-- ==== Sys2Proof/Machine/Step.lean ====
section
/-! DEFINITION. One step of the machine: an instruction (spec/10_state.md rule R25), a host action (spec/60_exceptions.md
rules R286, R290), one GPU command (spec/62_gpu_pipeline.md rule R356), an advance of the event queue (R298) or the boot
(R404). -/

namespace Sys2Proof.Machine

/-- The end of an instruction step (R25, R282): the cycle charge, unless the instruction halted. -/
def State.finishStep (s : State) : State :=
  match s.run with
  | .halted _ => s
  | _ => { s with cycles := s.cycles + s.par.cpi }

/-- The outcome of an instruction, with the end of its step. -/
def finishOutcome (o : Out) : Out :=
  match o with
  | .next s => .next s.finishStep
  | .fault r => .fault r
  | .refused r => .refused r

/-- A step of the running CPU (R25, R284). -/
def State.cpuStep (s : State) : Out :=
  if s.cpu.pc = s.par.callbackReturnAddr then
    if s.kernel.callbackInFlight then .next (s.enterHost .callbackReturn) else s.halt (.strayCallbackReturn s.cpu.pc)
  else match s.fetch s.cpu.pc with
    | .error h => .next (s.haltHere h)
    | .ok w =>
      match decode w with
      | .error _ => s.halt (.unrecognizedOpcode w s.cpu.pc)
      | .ok i => finishOutcome (exec i s)

/-- The event that is due, or `t` where none is (R298). -/
def State.orDue (s t : State) : State :=
  match s.dueEvent with
  | some e => s.fireEvent e
  | none => t

/-- A step while the CPU waits `InHost`: the host action (R286, R290), after the events that are due; one command of the display lists
that a host action runs (R356); or the rest of the script that ran them. -/
def State.hostStep (s : State) (e : HostEvent) : State :=
  match e with
  | .hleCall code => s.orDue (s.hostCall code)
  | .callbackReturn => s.orDue s.callbackReturn
  | .geLists rest => s.geStep rest
  | .script rest => s.scriptStep rest

/-- A step of the running CPU, or what comes before it (R298): the event that is due, or the `Reschedule()` that an event has
requested. -/
def State.runStep (s : State) : Out :=
  match s.dueEvent with
  | some e => .next (s.fireEvent e)
  | none => if s.kernel.reschedRequested then .next (s.reschedule false) else s.cpuStep

/-- A step while the CPU does not step and nothing is to be loaded: an event that is due, a `Reschedule()` that was requested, or
the advance of time to the next event (R291, R298). When the run has ended (R296), or nothing can wake a thread, the state stays
as it is (notes/assumptions/24). -/
def State.idleStep (s : State) : State :=
  if s.kernel.closing then s
  else s.orDue (
    if s.kernel.reschedRequested then s.reschedule false
    else match firstEvent s.kernel.events with
      | none => s
      | some e => { s with cycles := max s.cycles e.due })

/-- One step. A machine that has halted or refused never leaves that state (R37, R295). Between the steps of the CPU, host calls
and callback returns, every event that is due fires, one in a step, before the next of them begins (R298); a host action that runs
display lists is one action, and no event falls between its commands (R344; notes/assumptions/9). -/
def step (s : State) : Host.Outcome State Fault Refusal :=
  match s.run with
  | .halted r => .fault (.halted r)
  | .refused g w a => .refused (.refusedGroup g w a s)
  | .inHost e => .next (s.hostStep e)
  | .running => s.runStep
  | .notStepping =>
    match s.loader with
    | none => .next s.idleStep
    | some img =>
      match s.boot img with
      | none => .refused .loadFailed
      | some t => .next t

/-! ## Placing an instruction -/

/-- Nothing comes before the next instruction: no event is due and no `Reschedule()` is requested (R298). -/
def State.quiet (s : State) : Bool := s.dueEvent.isNone && !s.kernel.reschedRequested

/-- The machine with the events that are due already fired, as far as the next fetch needs: the events due go, and nothing is
requested. -/
def State.hush (s : State) : State :=
  s.withKernel fun k =>
    { k with events := k.events.filter fun e => decide (s.cycles < e.due), reschedRequested := false }

/-- The machine fetches its next instruction at its pc. -/
def State.fetchReady (s : State) : Bool :=
  decide (s.run = .running) && decide (s.cpu.pc ≠ s.par.callbackReturnAddr) && s.cpu.pc.extractLsb' 0 2 == 0#2 &&
    (translate s.par s.cpu.pc).isSome

/-- Where a program is placed when the machine does not fetch: the user partition (R58), off the callback return address. -/
def programBase (p : Params) : Word := if p.callbackReturnAddr = 0x08804000#32 then 0x08804010#32 else 0x08804000#32

/-- The machine as it is once a thread is switched in at an address where a program is placed (notes/assumptions/12). -/
def State.readyToFetch (s : State) : State :=
  let s := if s.quiet then s else s.hush
  if s.fetchReady then s
  else { s with run := .running, cpu := s.cpu.jumpTo (programBase s.par) }

/-- `s` with the instruction word `w` (its low `nbits` bits, the others 0) where the next step fetches. -/
def State.withFetchWord (s : State) (nbits w : Nat) : State :=
  let t := s.readyToFetch
  match translate t.par t.cpu.pc with
  | none => t
  | some pa => { t with mem := Memory.writeList t.mem pa (wordBytes (BitVec.ofNat 32 (w % 2 ^ nbits))) }

end Sys2Proof.Machine
end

→ **The problem**: Begin with the top line of the material and go as far as the line with "namespace Sys2Proof.Machine". Set down those lines exactly, both ends included, and nothing more.

→ **Answer**:
-- ==== Sys2Proof/Machine/Step.lean ====
section
/-! DEFINITION. One step of the machine: an instruction (spec/10_state.md rule R25), a host action (spec/60_exceptions.md
rules R286, R290), one GPU command (spec/62_gpu_pipeline.md rule R356), an advance of the event queue (R298) or the boot
(R404). -/

namespace Sys2Proof.Machine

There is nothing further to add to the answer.